In any case, I sure got a good foundation in the Scriptures for which I am thankful.


----------



## DMcFadden

The difficulty of defining the term looks about as easy as nailing jello to the floor. Here are some overarching commonalities.

*Independent* = "The church is not a member of any council, convention or is a part of any hierarchy outside the local congregation." Self-governing and autonomous would be descriptors here. Fundamental Independent Baptists churches typically remain separate from churches they deem "unsound," as well as other Baptists groups who join in with the "unscriptural" churches (i.e., any Baptist that organizes as a denomination).

*Fundamentalist* = holding to the "fundamentals" of the faith. This includes the original criteria advanced during the fundamentalist-modernist controversy of the last century. However, it also means to differentiate them from "evangelicals," "charismatics," and "pentecostals." Because they are cessationist, they would argue charismatic practices vitiate a church's claim to being a "New Testament" church.

*Baptist* = holding to a view of Baptist church government and history common to Baptist churches. However, in practice, the combined term, IFB, means more than this. It also includes a notion that Baptists are the only true NT churches and that they are not to be confused with "Protestants." As one of their writers describes it: "Historically, Baptists were never a part of the Roman Catholic Church or the Protestant Reformation.

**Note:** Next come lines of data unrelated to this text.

/-! ## LINE SETUP (R1, R12, R15, R19) -/

/-- R1, R19: LINE SETUP, shelf form. -/
def cmdScanInterval (interval : Byte) : Command := fun s =>
  let n := clamp 1 8 interval.toNat
  taken (n != interval.toNat) { s with scan := { s.scan with interval := n, count := 0 } }

/-- R12: a clear threshold beside its set threshold, both already within 1 to 65,535. -/
def clearBelow (set clear : Nat) : Nat := if set ≤ clear then set - 1 else clear

/-- R12, R15: the settings of a LINE SETUP, clamped. -/
def LineSettings.read (equipped : Bool) (x : LineSetupParams) : LineSettings :=
  let excSet := clamp 1 65535 x.excSet.toNat
  let sdSet := clamp 1 65535 x.sdSet.toNat
  { equipped := equipped
    soakRaise := clamp 5 100 x.soakRaise.toNat
    soakClear := clamp 1 30 x.soakClear.toNat
    excSet := excSet
    excClear := clearBelow excSet (clamp 1 65535 x.excClear.toNat)
    sdSet := sdSet
    sdClear := clearBelow sdSet (clamp 1 65535 x.sdClear.toNat) }

/-- R12, R169: a set and a clear threshold are adjusted: one is 0 and is clamped to 1, or the clear threshold so clamped is
not below the set threshold. -/
def thresholdsAdjusted (set clear : Nat) : Bool :=
  set == 0 || clear == 0 || decide (clamp 1 65535 set ≤ clamp 1 65535 clear)

/-- R12, R15: a value of a LINE SETUP is clamped. -/
def lineSetupClamped (x : LineSetupParams) (k : LineSettings) : Bool :=
  k.soakRaise != x.soakRaise.toNat || k.soakClear != x.soakClear.toNat ||
  thresholdsAdjusted x.excSet.toNat x.excClear.toNat || thresholdsAdjusted x.sdSet.toNat x.sdClear.toNat

/-- R7, R15, R19: a line takes its settings. A line that is not equipped has no integration. -/
def Line.configure (k : LineSettings) (ln : Line) : Line :=
  { ln with settings := k
            raw := { ln.raw with cardAbsent := k.equipped && ln.presence == .absent }
            soak := if k.equipped then ln.soak else PerCond.all ⟨0, 0, false⟩ }

/-- R15, R19: the settings take effect; integrated conditions that end are handed to the Alarm Table, in the order of their type
codes (log entry 35). -/
def State.setupLine (l : LineIx) (k : LineSettings) (s : State) : State :=
  let old := s.line l
  forEach allConds (fun c t =>
    if (old.soak.get c).integrated && !k.equipped then t.handAlarm (.line (Cond.alarm c) l) false else t)
    (s.changeLine l (Line.configure k))

/-- R19: LINE SETUP, line form. -/
def cmdLineSetup (x : LineSetupParams) : Command := fun s =>
  match readLineIx x.line, readFlag x.equipped with
  | some l, some equipped =>
    let k := LineSettings.read equipped x
    taken (lineSetupClamped x k) (s.setupLine l k)
  | _, _ => refuseWith .outOfRange s

/-! ## READ LINE (R20, R169) -/

def CardPresence.code : CardPresence → Nat
  | .unknown => 0
  | .present => 1
  | .absent => 2

/-- R20: the results of READ LINE. -/
def lineFields (s : State) (l : LineIx) : List Field :=
  let ln := s.line l
  let k := ln.settings
  let r := ln.lastGood
  List.flatten [
    [.bit k.equipped, .qty 1 k.soakRaise, .qty 1 k.soakClear, .qty 2 k.excSet, .qty 2 k.excClear, .qty 2 k.sdSet,
       .qty 2 k.sdClear, .qty 1 s.scan.interval, .code (CardPresence.code ln.presence), .qty 1 ln.badCount],
    (allConds.map fun c => .bit (ln.raw.get c)),
    [.bit ln.rawFail, .bit ln.rawDegrade],
    (allConds.map fun c => .bit (ln.soak.get c).integrated),
    [.bit ln.selectorFault, .qty 2 ln.lastExcBin, .qty 1 ln.clearRun, .qty 3 ln.ringSum, .bit ln.connAccepted,
       .qty 1 ln.mismatchRun, .code r.echoSelect.toNat, .code r.echoBridge.toNat, .code r.quality.toNat,
       .qty 1 r.blockErrors.toNat, .bit r.pcwValid, .qty 2 r.word.toNat,
       .code (BridgeCmd.code ln.out.bridge), .code (SelectCmd.code ln.out.select), .code (Lamp.code ln.out.lamp),
       .code ln.out.quality, .qty 2 ln.out.word.toNat]]

/-- R20: READ LINE. -/
def cmdReadLine (line : Byte) : Command := fun s =>
  match readLineIx line with
  | some l => results (lineFields s l) s
  | none => refuseWith .outOfRange s

/-! ## The meanings -/

/-- EXC_CLEAR (R10). -/
def execExcClear (l : LineIx) (s : State) : Host.Outcome State Fault Refusal := .next (s.excClear l)

/-- INTEGRATED_RAISE (R14). -/
def execIntegratedRaise (l : LineIx) (c : Cond) (s : State) : Host.Outcome State Fault Refusal :=
  .next (s.integratedRaise l c)

/-- INTEGRATED_CLEAR (R14). -/
def execIntegratedClear (l : LineIx) (c : Cond) (s : State) : Host.Outcome State Fault Refusal :=
  .next (s.integratedClear l c)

They cannot be correctly called "protesters" or Protestants who left the Roman Church." 



> 1. IFB's ACCEPT ONLY THE NEW TESTAMENT AS THEIR AUTHORITY IN ALL MATTERS OF FAITH AND PRACTICE.
> 
> 2. A BELIEF THAT THE CHURCH IS TO BE MADE UP OF SAVED BAPTIZED BELIEVERS.
> 
> 3. BELIEF IN STRICT SEPARATION OF CHURCH AND STATE.
> 
> 4. BELIEF IN THE PRIESTHOOD OF THE BELIEVER.
> 
> 5. BELIEF IN THE AUTONOMY OF THE LOCAL CHURCH.

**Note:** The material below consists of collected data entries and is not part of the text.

-- ==== Sys2Proof/Machine/TimeBase.lean ====
section
/-!
DEFINITION. Machine/TimeBase.lean: the Time Base (5.1): the tick cascade, the seconds counter, the work of every block at the
1 ms, 100 ms and 1 s ticks, and the command TIME SET.
-/
namespace Sys2Proof.Machine

/-- A configured group's record satisfies a condition. -/
def State.groupHas (s : State) (g : GroupIx) (p : Group → Bool) : Bool :=
  match s.group g with
  | some x => p x
  | none => false

/-! ## The work of a 1 ms tick -/

/-- R81, R82: the running waits of a group count a 1 ms tick. -/
def Group.tickWaits (x : Group) : Group :=
  { x with agreeWait := x.agreeWait.map (· + 1), trialWait := x.trialWait.map (· + 1) }

/-- R81: a group's agreement wait expires at a 1 ms tick, if it has reached the protocol timeout. -/
def State.endAgree (g : GroupIx) (s : State) : State :=
  if s.groupHas g Group.agreeDue then s.fire (.agreementWaitExpiry g) (State.agreementExpiry g) else s

/-- R82: a group's trial wait expires at a 1 ms tick, if it has reached the protocol timeout. -/
def State.endTrialWait (g : GroupIx) (s : State) : State :=
  if s.groupHas g Group.trialDue then s.trialExpiry g else s

/-- R81, R82: the waits of a group at a 1 ms tick: both count, and those that have reached the protocol timeout expire. Where
both have, it is free which expires first (log entry 12). -/
def State.tickWaits (g : GroupIx) (s : State) : State :=
  let t := s.modGroup g Group.tickWaits
  if t.groupHas g (fun x => x.agreeDue && x.trialDue) && s.flip (.waitOrder g.val) then (t.endTrialWait g).endAgree g
  else (t.endAgree g).endTrialWait g

/-- R81, R82: the waits of all groups at a 1 ms tick. -/
def State.tickAllWaits (s : State) : State := forEach allGroups State.tickWaits s

/-- R81, R82: some wait reaches the protocol timeout at the next 1 ms tick. -/
def State.waitsDue (s : State) : Bool :=
  allGroups.any fun g => s.groupHas g fun x => x.tickWaits.agreeDue || x.tickWaits.trialDue

/-- R1, R23, R81, R82, R141: the work of a 1 ms tick; `pin` is the level of ACO_PB*. Where a wait expires, it is free whether a
scan that starts at this tick latches the outbound fields before or after it (R2, R79; log entry 12). The poll slot counts after
both, and ACO_PB* is sampled last (log entry 39). -/
def State.workMilli (pin : Bool) (s : State) : State :=
  let t := if s.waitsDue && s.flip .latchOrder then s.tickAllWaits.tickScan else s.tickScan.tickAllWaits
  t.tickPoll.sampleButton pin

/-! ## The work of a 100 ms tick -/

/-- R59: the running hold-offs above 0 count a 100 ms tick. -/
def Group.tickHoldOffs (x : Group) : Group :=
  if x.inService && x.holdOff != 0 then
    { x with chans := x.chans.map fun c => { c with hold := c.hold.map (· + 1) } }
  else x

/-- R59: the hold-offs of all groups count. -/
def State.countHoldOffs (s : State) : State := forEach allGroups (fun g t => t.modGroup g Group.tickHoldOffs) s

/-- R59: the hold-offs above 0 that have reached their time end. -/
def State.endHoldOffs (s : State) : State :=
  forEach allGroups (fun g t => forEach allChans (fun k u =>
    if u.groupHas g (fun x => x.holdOff != 0 && x.holdDue k) then u.holdOffEnd g k else u) t) s

/-- R10: the closing of the EXC bin changes EXC. -/
def Line.excChanges (ln : Line) : Bool :=
  if ln.raw.exc then decide (10 ≤ ln.closeExc.clearRun) else ln.closeExc.raw.exc

/-- R10, R14, R16: a line's work at a 100 ms tick. Where EXC changes, it is free which comes first, the closing of the EXC
bin or the soak sample (R14). The connector presence is sampled after both (log entry 39). -/
def State.lineTenth (l : LineIx) (s : State) : State :=
  State.samplePresence l
    (if (s.line l).excChanges && s.flip (.sampleOrder l.val) then (s.soakSample l).closeExc l
     else (s.closeExc l).soakSample l)

/-- R59: a hold-off above 0 has reached its time. -/
def State.holdOffsDue (s : State) : Bool :=
  allGroups.any fun g => allChans.any fun k => s.groupHas g fun x => x.holdOff != 0 && x.holdDue k

/-- R10, R14, R16, R59: the work of a 100 ms tick whose hold-offs are counted. Where a hold-off ends, it is free which comes
first, the lines' work or the ends of hold-offs (R59). -/
def State.tenthWork (s : State) : State :=
  if s.holdOffsDue && s.flip .holdOffOrder then forEach allLines State.lineTenth s.endHoldOffs
  else (forEach allLines State.lineTenth s).endHoldOffs

/-- R10, R14, R16, R59: the work of a 100 ms tick. The hold-offs are counted first, so that none counts the tick it starts at. -/
def State.workTenth (s : State) : State := s.countHoldOffs.tenthWork

/-! ## The work of a 1 s tick -/

/-- R64: a running restore wait counts a 1 s tick. -/
def Group.tickRestore (x : Group) : Group := { x with restoreWait := x.restoreWait.map (· + 1) }

/-- R64: a group's restore wait at a 1 s tick. -/
def State.tickRestore (g : GroupIx) (s : State) : State :=
  let t := s.modGroup g Group.tickRestore
  if t.groupHas g Group.restoreDue then t.restoreExpiry g else t

/-- R11, R37, R40: the lines' work at a 1 s tick: every SD bin closes, then the move windows count and expire, then the locates
(log entry 39). -/
def State.linesSecond (s : State) : State :=
  forEach allLines State.tickLocate (forEach allLines State.tickWindow (forEach allLines State.closeSd s))

/-- R63, R64: a group has a restore wait running, or a channel selected whose signal entry may give way to one. -/
def State.restoresOpen (s : State) : Bool :=
  allGroups.any fun g => s.groupHas g fun x => x.inService && (x.restoreWait.isSome || x.selected != 0)

/-- R11, R37, R40, R64, R115: the work of a 1 s tick. Where a restore wait runs or may start, it is free which comes first, the
lines' work or the counts and expiries of the restore waits, and so whether a wait that this tick's bin closings start counts
this tick (R64; log entry 12). The holdover age counts after both (log entry 39). -/
def State.workSecond (s : State) : State :=
  State.tickAge
    (if s.restoresOpen && s.flip .restoreOrder then (forEach allGroups State.tickRestore s).linesSecond
     else forEach allGroups State.tickRestore s.linesSecond)

/-! ## The cascade (R85, R86) -/

/-- R85: a 100 ms tick falls at every 100th 1 ms tick. -/
def State.tenthDue (s : State) : Bool := decide (100 ≤ s.time.millis)

/-- R85: a 1 s tick falls at every 10th 100 ms tick. -/
def State.secondDue (s : State) : Bool := decide (10 ≤ s.time.tenths)

/-- R85: the 1 ms tick is counted. -/
def State.countMilli (s : State) : State := { s with time := { s.time with millis := s.time.millis + 1 } }

/-- R85: the 100 ms tick is counted. -/
def State.countTenth (s : State) : State := { s with time := { s.time with millis := 0, tenths := s.time.tenths + 1 } }

/-- R86: the 1 s tick is counted, and the seconds counter rises by 1, wrapping. -/
def State.countSecond (s : State) : State :=
  { s with time := { millis := 0, tenths := 0, seconds := s.time.seconds + 1#32 } }

/-- The events of the tick before are past. -/
def State.newTick (s : State) : State := { s with fired := [] }

/-- R85: the work of a 100 ms tick already counted, with the 1 s tick that falls on it. The seconds counter rises before all
other work (R86), of which `before` and `after` are the 1 ms tick's; which of the two ticks' other work comes first is free. The
hold-offs are counted before both, so that a hold-off the 1 s tick's work starts does not count this 100 ms tick: n steps last more
than (n - 1) × 100 ms (R59). -/
def State.cascade (before after : State → State) (s : State) : State :=
  if s.secondDue then
    after ((before s.countSecond).fire .tick1s
      (fun t => let u := t.countHoldOffs
        if s.flip .secondOrder then u.workSecond.tenthWork else u.tenthWork.workSecond))
  else after (before s).workTenth

/-- R85: a 100 ms tick, with the 1 s tick that every tenth brings. -/
def State.tickTenth (s : State) : State := ((s.newTick.countTenth).cascade id id).spend

/-- R85, R86: a 1 s tick. -/
def State.tickSecond (s : State) : State := s.newTick.countSecond.workSecond.spend

/-- R85: a 1 ms tick; every 100th brings a 100 ms tick, and which of the two ticks' work comes first is free. -/
def State.tickMilli (pin : Bool) (s : State) : State :=
  let t := s.newTick.countMilli
  State.spend
    (if t.tenthDue then
      t.fire .tick100ms fun u =>
        if s.flip .tickOrder then u.countTenth.cascade (State.workMilli pin) id
        else u.countTenth.cascade id (State.workMilli pin)
     else t.workMilli pin)

/-! ## TIME SET (R86) -/

/-- R86: TIME SET. -/
def cmdTimeSet (seconds : Word32) : Command := fun s => taken false { s with time := { s.time with seconds := seconds } }

/-! ## The meanings -/

/-- TICK_1MS (R85). -/
def execTick1ms (pin : Bool) (s : State) : Host.Outcome State Fault Refusal := .next (s.tickMilli pin)

/-- TICK_100MS (R85), unless the 1 ms tick before it brought it. -/
def execTick100ms (s : State) : Host.Outcome State Fault Refusal := .next (s.timed .tick100ms State.tickTenth)

/-- TICK_1S (R85), unless the tick before it brought it. -/
def execTick1s (s : State) : Host.Outcome State Fault Refusal := .next (s.timed .tick1s State.tickSecond)

end Sys2Proof.Machine
end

Practically speaking, IFB congregations tend to be 6 day creationists who hold to the KJV Only position. They eschew "cooperation" with other groups in ANY form and have often come out of the SBC due to objections to the "cooperative program" for mission funding. From their point of view this violates the notion of independence and autonomy that they find in the NT.

If you need a memorable acrostic to understand the movement, try this one.

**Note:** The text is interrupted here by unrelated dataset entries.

/-- The frame of every command and event, by the block that owns it: what it leaves as it is, where no frame is under way on the
command's port. A read of the Link Ports, a select line and a craft event change nothing but the ports; an office row nothing but
the Office Alarm Unit and the ports; an alarm row besides these the Alarm Table; a clock row besides these the Clock Controller;
and so on up the order in which the blocks act on one another. -/
def Obligations.FamiliesKeepApart : Prop :=
  ∀ (i : Instr) (s t : State), (∀ p f, commandFrame i = some (p, f) → s.links.midFrame p = false) → exec i s = .next t →
    Keeps (match owner i with
    | .links => [.time, .scan, .lines, .cabling, .prot, .ref, .clock, .alarms, .office, .due, .pending]
    | .office => [.time, .scan, .lines, .cabling, .prot, .ref, .clock, .alarms, .due, .pending]
    | .alarms => [.time, .scan, .lines, .cabling, .prot, .ref, .clock, .due, .pending]
    | .clock => [.time, .scan, .lines, .cabling, .prot, .ref, .due, .pending]
    | .reference => [.time, .scan, .lines, .cabling, .prot, .due, .pending]
    | .protection => [.time, .scan, .lines, .cabling, .due, .pending]
    | .cabling => [.time, .scan, .lines, .pending]
    | .lines => [.time, .due, .pending]
    | .timeBase => [.due, .pending]
    | .whole => [.pending]) s t

/-- R20, R41, R67, R84, R101, R120, R137, R148, R159: the reads. A read of something that is not there is refused, and any other
read answers with its results; neither changes anything but the answer. The first results are the ones named here; their places and codes follow log entries 5,
14 and 34, which are the model's choice. -/
def Obligations.ReadsReport : Prop :=
  ∀ (p : LinkPort) (n part first : Byte) (s : State), s.links.ready p = true →
    let reads (i : Instr) (head : List Byte) : Prop := ∃ rest, Exactly i p ⟨.ok, head ++ rest⟩ s s
    let refused (i : Instr) : Prop := Exactly i p ⟨.outOfRange, []⟩ s s
    (16 ≤ n.toNat → refused (.readLine p n) ∧ refused (.readCable p n)) ∧
    (∀ l : LineIx, n.toNat = l.val →
      reads (.readLine p n) [if (s.line l).settings.equipped then 0x80#8 else 0x00#8,
        BitVec.ofNat 8 (s.line l).settings.soakRaise, BitVec.ofNat 8 (s.line l).settings.soakClear] ∧
      reads (.readCable p n) (match (s.port l).expect with
        | .unplanned => [0x00#8]
        | .vacant => [0x10#8]
        | .planned d => [0x20#8, d.id.extractLsb' 24 8, d.id.extractLsb' 16 8, d.id.extractLsb' 8 8, d.id.extractLsb' 0 8,
            if d.fin = .b then 0x80#8 else 0x00#8, BitVec.ofNat 8 (16 * d.cls)])) ∧
    (8 ≤ n.toNat ∨ 2 ≤ part.toNat → refused (.readGroup p n part)) ∧
    (∀ g : GroupIx, n.toNat = g.val → part.toNat < 2 →
      (s.group g = none → Exactly (.readGroup p n part) p ⟨.ok, [0x00#8]⟩ s s) ∧
      (∀ x, s.group g = some x → part = 1#8 → reads (.readGroup p n part) [0x80#8, BitVec.ofNat 8 x.list.length]) ∧
      (∀ x, s.group g = some x → part = 0#8 → reads (.readGroup p n part)
        ([BitVec.ofNat 8 (128 + (if x.arch = .oneToN then 64 else 0) + (if x.bidir then 32 else 0) +
            (if x.revertive then 16 else 0)), BitVec.ofNat 8 x.prot.val] ++
          (List.range 6).map fun k => match x.working[k]? with
            | some w => BitVec.ofNat 8 w.val
            | none => 0xFF#8))) ∧
    reads (.readClock p) [BitVec.ofNat 8 (16 * (match s.clock.loop with
        | .freeRun => 0
        | .acquiring => 1
        | .locked => 2
        | .holdover => 3) + (match s.clock.selected with
        | none => 0
        | some c => c.val + 1))] ∧
    (n = 0#8 ∨ 6 < n.toNat → refused (.readCandidate p n)) ∧
    (∀ c : CandIx, n.toNat = c.val + 1 → reads (.readCandidate p n)
      ([if (s.cand c).enabled then 0x80#8 else 0x00#8] ++ (match (s.cand c).source with
        | .none => [0x00#8]
        | .station => [BitVec.ofNat 8 (16 * (c.val + 1))]
        | .line l => [0x30#8, BitVec.ofNat 8 l.val, 0x00#8, BitVec.ofNat 8 (s.cand c).priority]
        | .group g k => [0x40#8, BitVec.ofNat 8 g.val, BitVec.ofNat 8 (16 * (k.val + 1)),
            BitVec.ofNat 8 (s.cand c).priority]))) ∧
    (48 < n.toNat → refused (.readAlarms p n)) ∧
    (n.toNat ≤ 48 → reads (.readAlarms p n) [BitVec.ofNat 8 s.alarms.entries.length, (match s.alarms.fixed.state with
        | .idle => 0#8
        | .active => 1#8
        | .cleared => 2#8)]) ∧
    (3 ≤ part.toNat ∨ (part = 2#8 ∧ 32 ≤ first.toNat) → refused (.readOffice p part first)) ∧
    (part = 1#8 → Exactly (.readOffice p part first) p ⟨.ok, s.office.descs.toList.flatMap fun d =>
      [BitVec.ofNat 8 d.start.val, BitVec.ofNat 8 d.length, if d.loops then 0x00#8 else 0x80#8, BitVec.ofNat 8 d.tone,
        BitVec.ofNat 8 d.tempo]⟩ s s) ∧
    (part = 0#8 → reads (.readOffice p part first) [BitVec.ofNat 8 ((if s.office.relayCrit then 128 else 0) +
      (if s.office.relayMaj then 64 else 0) + (if s.office.relayMin then 32 else 0) +
      (if s.office.buttonHigh then 16 else 0) + (if s.office.aco.isSome then 8 else 0))]) ∧
    (part = 2#8 → first.toNat < 32 → reads (.readOffice p part first)
      ((List.range (min 16 (32 - first.toNat))).map fun i => BitVec.ofNat 8 (first.toNat + i)))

> B—Biblical Authority (almost always safeguarded by a KJV Only position).
> 
> A—Autonomy of the Local Church (and they really do mean AUTONOMY).
> 
> P—Priesthood of the Believer (no sacerdotalism or clericalism).
> 
> T—Two Offices (Elder & Deacon - in practice this means pastor and deacons).
> 
> I—Individual Soul Liberty of the Believer (not only are they _NT_ believers, they are NT believers who have a right to interpret the Bible without reference to church history or traditions as the Spirit "leads" as long as it does not contradict any of the points of this acrostic).
> 
> S—Saved, Baptized Church Membership (safeguarded by believer's baptism by immersion).
> 
> T—Two Ordinances (Communion and Baptism - although the sacramentology of the movement believes more in the "real absence" of Jesus from the ordinances and thus sees them essentially as dogged duty done only because Jesus ordained them to be done).


----------



## Christusregnat

DMcFadden said:


> *Baptist* = holding to a view of Baptist church government and history common to Baptist churches. However, in practice, the combined term, IFB, means more than this. *It also includes a notion that Baptists are the only true NT churches and that they are not to be confused with "Protestants." * As one of their writers describes it: "Historically, Baptists were never a part of the Roman Catholic Church or the Protestant Reformation. They cannot be correctly called "protesters" or Protestants who left the Roman Church."



Dennis,

Would you say that the highlighted portion above, especially that about "true NT churches" would be more fitting for Landmark Missionary Baptists than all IFBs?

Adam


----------



## Barnpreacher

Right. I was an IFB most of my life before coming to a Reformed understanding of the Bible, and some of them do have very cultish ways about them. The Ruckman following is an odd group to say the least, and I used to be one of the followers. There is very little graciousness and love found in their Christianity. Strange.


----------



## queenknitter

DMcFadden said:


> B—Biblical Authority.
> 
> A—Autonomy of the Local Church
> 
> P—Priesthood of the Believer
> 
> T—Two Offices (Elder & Deacon)
> 
> I—Individual Soul Liberty of the Believer
> 
> S—Saved, Baptized Church Membership
> 
> T—Two Ordinances (Communion and Baptism)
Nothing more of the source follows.